--- Data Enclosed Below ---

-- ==== Sys2Proof/Machine/LoadPlan.lean ====
section
/-! DEFINITION. The loader's checks 17 to 22 of a tile program (R119): hazards (R110), aliasing (R109, R442), streams (R196 to R198), chain
operations (R146) and collectives (R111, R114, R116, R118, R258); and the whole of the commit checks (R304). -/

namespace Sys2Proof.Machine

/-! ### Spans of memory -/

/-- Rows of bytes: `rows` stretches of `width` bytes, `stride` apart, counted from the base of a tier or binding slot (R442). -/
structure Span where
  tier : Nat
  bind : Nat
  lo : Nat
  rows : Nat
  stride : Nat
  width : Nat
deriving DecidableEq, Repr

/-- A stretch of `n` bytes from `a` meets a span. -/
def Span.hits (x : Span) (a n : Nat) : Bool :=
  if x.rows = 0 ∨ x.width = 0 ∨ n = 0 ∨ a + n ≤ x.lo then false
  else
    let r := if x.stride = 0 then 0 else min ((a + n - 1 - x.lo) / x.stride) (x.rows - 1)
    decide (a < x.lo + r * x.stride + x.width)

/-- First byte past a span. -/
def Span.last (x : Span) : Nat := x.lo + (x.rows - 1) * x.stride + x.width

/-- Two spans are compared and share a byte (R442). -/
def Span.meets (x y : Span) : Bool :=
  x.tier == y.tier && x.bind == y.bind && decide (x.lo < y.last ∧ y.lo < x.last) &&
    (List.range x.rows).any fun r => y.hits (x.lo + r * x.stride) x.width

/-- The bytes of a span. -/
def Span.bytes (x : Span) : List Nat :=
  (List.range x.rows).flatMap fun r => (List.range x.width).map fun i => x.lo + r * x.stride + i

/-- An access of a tile: the record, its instruction in a chain, whether it writes, and the span. -/
structure PlanAcc where
  op : Nat
  sub : Nat
  write : Bool
  span : Span
deriving DecidableEq, Repr

namespace PlanCtx

/-! ### What a tile reads and writes -/

/-- A span in a tensor. -/
def spanOf (c : PlanCtx) (i lo rows width : Nat) : Span :=
  let t := c.ten i
  ⟨t.tier, t.bind, t.offset + lo, rows, t.rowStride, width⟩

/-- A whole tensor. -/
def whole (c : PlanCtx) (i : Nat) : Span := c.spanOf i 0 (c.ten i).rows (c.ten i).rowBytes

/-- The indices of a loop kind that a tile reaches: its own for a dispensed loop, all for another (R90). -/
def reach (c : PlanCtx) (x : LoopIdx) (kind : Nat) : List Nat :=
  match c.p.loop? kind with
  | none => [0]
  | some l => if l.dispensed then [x.get kind] else List.range (c.count kind)

/-- The first row of a tile's M group and how many it has at `MAX_ROWS` (R95, R103); with per-problem counts each problem has rows of its own. -/
def tileRows (c : PlanCtx) (x : LoopIdx) : Nat × Nat :=
  if c.p.perProblem then ((x.g * c.count 2 + x.mg) * c.p.rg, c.p.rg)
  else (x.mg * c.p.rg, min c.p.rg (c.p.maxRows - x.mg * c.p.rg))

/-- The rows of a tile in a tensor. -/
def rowsIn (c : PlanCtx) (x : LoopIdx) (i col width : Nat) : Span :=
  let r := c.tileRows x
  c.spanOf i (r.1 * (c.ten i).rowStride + col) r.2 width

/-- The block list of a stream. -/
def list (s : State) (c : PlanCtx) (bl : Nat) : List BlEntry := s.blockList (c.g.base + (s.dirRegion c.g 96).1) bl

/-- The spans that one side of an entry reaches; `idx` says that the side is indexed (R179). -/
def entrySpan (c : PlanCtx) (i lo off stride : Nat) (idx : Bool) (e : BlEntry) : Span :=
  let s0 := c.spanOf i (lo + off) (if e.kind = 0 then 1 else if idx then (c.ten i).rows else e.count) e.len
  { s0 with stride := stride }

/-- The indices of a stream's step loop that a tile reaches. -/
def steps (c : PlanCtx) (x : LoopIdx) (stepLoop : Nat) : List Nat :=
  match if stepLoop = 0 then none else c.p.loops[stepLoop - 1]? with
  | some l => c.reach x l.kind
  | none => [0]

/-- The span of a chain instruction's port in a tile, the tile's number giving SELCNT its row (R127, R133, R134, R140). -/
def portSpan (c : PlanCtx) (x : LoopIdx) (num kind t : Nat) (i : ChainInstr) : List Span :=
  let tn := c.ten t
  let cols := fun (col : Nat → Nat) => (c.reach x 1).map fun n => (elemBytes tn.fmt (col n), elemBytes tn.fmt c.p.sh.n)
  let at_ := fun n => if bitOf i.mode 0 then 0 else n * c.p.sh.n + (if i.opc = 1 then 64 * i.imm else 0)
  if i.opc = 0x41 then [c.spanOf t (num * tn.rowStride) 1 tn.rowBytes]
  else if i.opc = 0x03 then [c.whole t]
  else if i.opc = 0x05 ∨ i.opc = 0x06 then [c.rowsIn x t (elemBytes tn.fmt i.imm) (elemBytes tn.fmt 1)]
  else if kind = 0 ∨ blockSize tn.fmt ≠ 0 then
    [if i.opc = 0x02 then c.spanOf t 0 1 tn.rowBytes else c.rowsIn x t 0 tn.rowBytes]
  else (cols at_).map fun q => if i.opc = 0x02 then c.spanOf t q.1 1 q.2 else c.rowsIn x t q.1 q.2

/-- What record `k` reads and writes in a tile. Staging and gathered rows are ordered by arrival bits (R113, R114), and MRS destinations are
written by the reduction (R109): neither is listed. -/
def accesses (s : State) (c : PlanCtx) (num : Nat) (x : LoopIdx) (k : Nat) (o : OpRec) : List PlanAcc :=
  let rd := fun sp => (⟨k, 0, false, sp⟩ : PlanAcc)
  let wr := fun sp => (⟨k, 0, true, sp⟩ : PlanAcc)
  let named := fun i (f : Nat → List PlanAcc) => if i = 0x3F then [] else f i
  match o.body with
  | .pass _ _ sp af wf _ _ ps _ _ a w m mp ak ks ns gs =>
    let kmax := c.count 3 - 1
    (if c.p.stageT = some a then []
     else [rd (c.rowsIn x a 0 (ak * kmax + rowBytesOf af (c.p.sh.kpp wf sp) (if ps = 1 then 1 else 2)))]) ++
    ((c.reach x 0).flatMap fun g => (c.reach x 1).map fun n =>
      rd (c.spanOf w (g * gs + n * ns) 1 (ks * kmax + ((c.cfg o).map (·.tileBytes)).getD 0))) ++
    named m (fun i => [rd (c.spanOf i ((c.tileRows x).1 / 8) 1 (ceilDiv (c.tileRows x).2 8))]) ++ named mp fun i => [rd (c.whole i)]
  | .conv _ d ns w =>
    let n := c.p.sh.n
    ((c.reach x 1).map fun j => wr (c.rowsIn x d (j * ns) (elemBytes (c.ten d).fmt n))) ++
    (if w.scaleMode = 2 then (c.reach x 1).map fun j => rd ⟨0, 0, w.scale + j * n * 4, 1, 0, n * 4⟩ else []) ++
    (if w.biasMode = 2 then (c.reach x 1).map fun j => rd ⟨0, 0, w.bias + j * n * 4, 1, 0, n * 4⟩ else [])
  | .stream _ sr d ix mp _ sl _ bl ss ds =>
    ((c.steps x sl).flatMap fun j => (list s c bl).flatMap fun e =>
      [rd (c.entrySpan sr (j * ss) e.srcOff e.srcStride (e.kind == 2) e), wr (c.entrySpan d (j * ds) e.dstOff e.dstStride (e.kind == 3) e)]) ++
    named ix (fun i => (c.reach x 0).map fun g => rd (c.spanOf i (g * (c.ten i).rowStride) 1 (c.ten i).rowBytes)) ++
    named mp fun i => [rd (c.whole i)]
  | .mule op sr d _ sl arg ss ds =>
    let n := if op = 0 then arg else 4
    (c.steps x sl).flatMap fun j =>
      (if op = 0 then [rd (c.spanOf sr (j * ss) 1 n)] else if op = 2 then [rd (c.spanOf d (j * ds) 1 n)] else []) ++
        [wr (c.spanOf d (j * ds) 1 n)]
  | .chain _ _ _ ix a b e f g .. =>
    match c.chains[ix]? with
    | none => []
    | some ch =>
      ((List.range ch.instrs.length).zip ch.instrs).flatMap fun q =>
        let t := [a, b, e, f, g].getD q.2.port 0x3F
        if (q.2.loads || q.2.stores) && t != 0x3F then
          (c.portSpan x num ch.kind t q.2).map fun sp => ⟨k, q.1, q.2.stores, sp⟩
        else []
  | .gmm _ _ _ a .. => [rd (c.whole a)]
  | _ => []

/-- The tiles of the program at `MAX_ROWS`, with their numbers (R104). -/
def tiles (c : PlanCtx) : List (Nat × LoopIdx) :=
  let all := (c.p.loops.filter (·.dispensed)).foldl (fun (xs : List LoopIdx) l =>
    xs.flatMap fun x => (List.range (c.count l.kind)).map fun v => x.set l.kind v) [LoopIdx.zero]
  (List.range all.length).zip all

/-- Everything that a tile reads and writes. -/
def tileAcc (s : State) (c : PlanCtx) (t : Nat × LoopIdx) : List PlanAcc :=
  ((List.range c.p.ops.length).zip c.p.ops).flatMap fun o => accesses s c t.1 t.2 o.1 o.2

/-! ### Checks 17 and 18 -/

/-- Record a is ordered before record b: by record order in one thread, else by a SIGNAL after a and a WAIT before b; a stream's writes are
signalled by its `DONE_BAR` alone, or by its thread once that has waited for it (R90, R110, R176). -/
def ordered (c : PlanCtx) (a b : Nat) : Bool :=
  match c.p.ops[a]?, c.p.ops[b]? with
  | some oa, some ob =>
    if oa.thread = ob.thread then decide (a < b)
    else
      let idx := (List.range c.p.ops.length).zip c.p.ops
      let own := idx.filter fun q => q.2.thread == oa.thread && decide (a < q.1)
      let isStream := match oa.body with
        | .stream .. => true
        | .mule .. => true
        | _ => false
      let from_ := if isStream then ((own.find? fun q => (waits q.2).isSome && waits q.2 == signals oa).map (·.1)) else some a
      let bars := (if isStream then (signals oa).toList else []) ++
        match from_ with
        | some k => (own.filter fun q => decide (k < q.1)).filterMap fun q => match q.2.body with | .signal x => some x | _ => none
        | none => []
      idx.any fun q => q.2.thread == ob.thread && decide (q.1 < b) && (waits q.2).any bars.contains
  | _, _ => false

/-- Check 17 (R110). -/
def check17 (s : State) (c : PlanCtx) : Option Nat :=
  let accs := c.tiles.map (tileAcc s c)
  c.badOp fun j o => accs.any fun l => (l.filter fun r => r.op == j && !r.write).any fun r =>
    (l.filter fun w => w.write && w.op != j).any fun w =>
      ((c.p.ops[w.op]?).any fun q => q.thread != o.thread) && !c.ordered w.op j && w.span.meets r.span

/-- A read of tier 0 is covered by writes that come before it in its own tile (R109). -/
def ownWrites (c : PlanCtx) (mine all : List PlanAcc) (r : PlanAcc) : Bool :=
  let meet := all.filter fun w => w.write && w.span.meets r.span
  let before := mine.filter fun w => w.write && (if w.op = r.op then decide (w.sub < r.sub) else c.ordered w.op r.op)
  meet.isEmpty || r.span.bytes.all fun a => !(meet.any fun w => w.span.hits a 1) || before.any fun w => w.span.hits a 1

/-- Check 18 (R109, R442). -/
def check18 (s : State) (c : PlanCtx) : Option Nat :=
  let accs := c.tiles.map fun t => (t.1, tileAcc s c t)
  let all := accs.flatMap (·.2)
  c.badOp fun j _ => accs.any fun x => (x.2.filter (·.op == j)).any fun a =>
    if a.span.tier = 0 then !a.write && !c.ownWrites x.2 all a
    else accs.any fun y => y.1 != x.1 && y.2.any fun b => b.write && b.span.meets a.span

/-! ### Check 19: streams -/

/-- An entry of a block list breaks R178, R182 or R198. -/
def entryBad (c : PlanCtx) (last : Bool) (sr d ix mp smax ss ds : Nat) (e : BlEntry) : Bool :=
  let n := max e.count 1 - 1
  let side := fun i off stride step (idx : Bool) =>
    !idx && decide ((c.ten i).rows * (c.ten i).rowStride < off + n * (if e.kind = 0 then 0 else stride) + e.len + smax * step)
  decide (4 < e.kind ∨ 2 ≤ e.flags) || bitOf e.flags 0 != last || e.reserved != 0 || e.len % 4 != 0 || e.len == 0 ||
  (e.kind == 0 && e.count != 1) ||
  ((e.kind == 2 || e.kind == 3) && (ix == 0x3F || (c.ten ix).fmt != 9)) ||
  (e.kind == 4 && (mp == 0x3F || e.srcOff % e.len != 0 || e.srcStride % e.len != 0)) ||
  side sr e.srcOff e.srcStride ss (e.kind == 2) || side d e.dstOff e.dstStride ds (e.kind == 3)

/-- The first fault of a block list, as an offset in the part; none when it is sound (R177, R197, R198). -/
def listFault (s : State) (c : PlanCtx) (recOff sr d ix mp sl bl ss ds : Nat) : Option Nat :=
  let r := s.dirRegion c.g 96
  let at_ := r.1 + bl
  let h := s.part c.g at_ 16
  let n := leAt h 2 2
  let es := list s c bl
  if bl % 16 ≠ 0 ∨ r.2 < bl + 16 ∨ r.2 < bl + 16 + 32 * n then some recOff
  else if leAt h 0 2 ≠ 0x424C ∨ n = 0 ∨ 4096 < n ∨ nonzeroAt h 10 6 then some at_
  else
    (firstBad (((List.range n).zip es).map fun e =>
      (c.entryBad (e.1 + 1 == n) sr d ix mp (c.stepMax sl) ss ds e.2, at_ + 16 + 32 * e.1))).orElse fun _ =>
      let total := (es.map fun e => e.len * e.count).sum
      if total ≠ leAt h 4 6 ∨ 2 ^ 48 ≤ total then some at_ else none

/-- A Mule record breaks R190 or R441 on one tensor. -/
def muleBad (c : PlanCtx) (i n step smax : Nat) : Bool :=
  let t := c.ten i
  let bases := (c.bases t) ++
    (if (c.sizes t).isEmpty then [] else (List.range 256).filterMap fun b => if b % 2 ^ min t.align 8 = 0 then some (b + t.offset) else none)
  t.tier == 3 || decide (t.rows * t.rowStride < smax * step + n) ||
  bases.any fun b => (List.range (min smax 255 + 1)).any fun k =>
    let a := b + k * step
    a % 4 != 0 || decide (256 < a % 256 + n)

/-- The tags that a schedule's persistent streams hold beside its largest program fit (R196). -/
def schedTags (s : State) (c : PlanCtx) (d : Sched) : Bool :=
  let ps := ((d.steps.map (·.prog)).eraseDups).map (s.prog c.g)
  let held := (ps.flatMap (·.ops)).map fun o => match o.body with
    | .stream true _ _ _ _ _ _ n .. => n
    | _ => 0
  decide (held.sum + (ps.map (·.tags)).foldl max 0 ≤ 256)

/-- Check 19, as an offset in the part. -/
def check19 (s : State) (c : PlanCtx) : Option Nat :=
  let used := (c.p.ops.map fun o => match o.body with | .stream _ _ _ _ _ _ _ n .. => n | _ => 0).sum + b01 c.p.gmm?.isSome
  let one := fun (k : Nat) (o : OpRec) =>
    let at_ := c.off + c.opAt k
    let raw := slice c.b (c.opAt k) 32
    match o.body with
    | .stream _ sr d ix mp bar sl n bl ss ds =>
      if field (leAt raw 3 1) 2 2 ≠ 0 ∨ (bar ≠ 0x3F ∧ c.p.barriers ≤ bar) ∨ c.p.loops.length < sl ∨ n = 0 ∨ 256 < n ∨ (c.ten sr).role = 2 then
        some at_
      else listFault s c at_ sr d ix mp sl bl ss ds
    | .mule op sr d bar sl arg ss ds =>
      let len := if op = 0 then arg else 4
      if op = 3 ∨ (op ≠ 0 ∧ sr ≠ 0x3F) ∨ leAt raw 10 2 ≠ 0 ∨ (bar ≠ 0x3F ∧ c.p.barriers ≤ bar) ∨ c.p.loops.length < sl ∨
          (op = 0 ∧ (arg < 4 ∨ 256 < arg ∨ arg % 4 ≠ 0 ∨ (c.ten sr).role = 2 ∨ c.muleBad sr len ss (c.stepMax sl))) ∨
          c.muleBad d len ds (c.stepMax sl) then some at_
      else none
    | _ => none
  (((List.range c.p.ops.length).zip c.p.ops).findSome? fun q => one q.1 q.2).orElse fun _ =>
    if c.p.tags < used ∨ !c.scheds.all (schedTags s c) then some c.off else none

/-! ### Check 20: chain operations -/

/-- Widths of the V registers after each instruction, and whether a width rule of R146 is broken. -/
def chainWidths (w slot2 : Nat) : List ChainInstr → List Nat → Bool
  | [], _ => true
  | i :: is, v =>
    let at_ := fun r => v.getD r w
    let mine := match i.readsV with
      | r :: _ => at_ r
      | [] => if i.loads then (if i.port = 6 then slot2 else w) else w
    let mixed := i.opc != 0x40 && i.opc != 0x70 && (i.readsV.any fun r => at_ r != mine)
    let permBad := i.opc == 0x1C && (if i.mode = 0 then mine % max i.imm 1 != 0 else mine % 2 != 0)
    let quantBad := i.opc == 0x04 && blockSize i.fmt != 0 && (if i.imm = 0 then mine else i.imm) % max (blockSize i.fmt) 1 != 0
    if mixed || permBad || quantBad then false
    else chainWidths w slot2 is (v.mapIdx fun k x => if i.writesV.contains k then mine else x)

/-- A CHAIN record breaks R132 to R136 or R146. -/
def chainBad (s : State) (c : PlanCtx) (k : Nat) (o : OpRec) : Bool :=
  match o.body with
  | .chain u df mean ix a b e f g _ en s2 w =>
    match c.chains[ix]? with
    | none => true
    | some ch =>
      let ports := [a, b, e, f, g]
      let named := fun q => ports.getD q 0x3F != 0x3F
      let used := (ch.instrs.filter fun i => i.loads || i.stores).map (·.port)
      let epi := ch.kind == 1
      let wide := if epi then c.p.sh.n else 256
      let passes := c.p.ops.filterMap fun q => match q.body with | .pass v .. => if v = u then c.cfg q else none | _ => none
      let keys := (c.p.loop? 3).any (·.keys)
      decide (s.nChains c.g ≤ ix) ||
      (List.range 5).any (fun q =>
        (named q && (c.ten (ports.getD q 0)).fmt != ch.portFmt q) || (!named q && (ch.portFmt q != 0xFF || used.contains q))) ||
      (used.contains 6 && !en) || (en && decide (s2 = 0 ∨ 16 < s2)) || (mean && !df) ||
      (if epi then
        o.level != c.outer || !((c.p.ops.take k).any fun q => decide (c.outer < q.level)) || !([8, 9].contains w.outFmt)
       else
        u != 0 || en || df || nonzeroAt (slice c.b (c.opAt k) 32) 16 16 || (named 0 && (c.ten a).elems % 256 != 0)) ||
      (df && (!bitOf ch.statuse 0 || keys || passes.any fun q => decide (1 < q.passes) || q.op != 0)) ||
      !chainWidths wide (s2 * 64) ch.instrs (List.replicate 16 wide)
  | _ => false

--- End of Enclosed Data ---

● **Exercise brief**
Go through the listing and work out how many lines include the string "Machine". Give only the number.

● **Response area**
2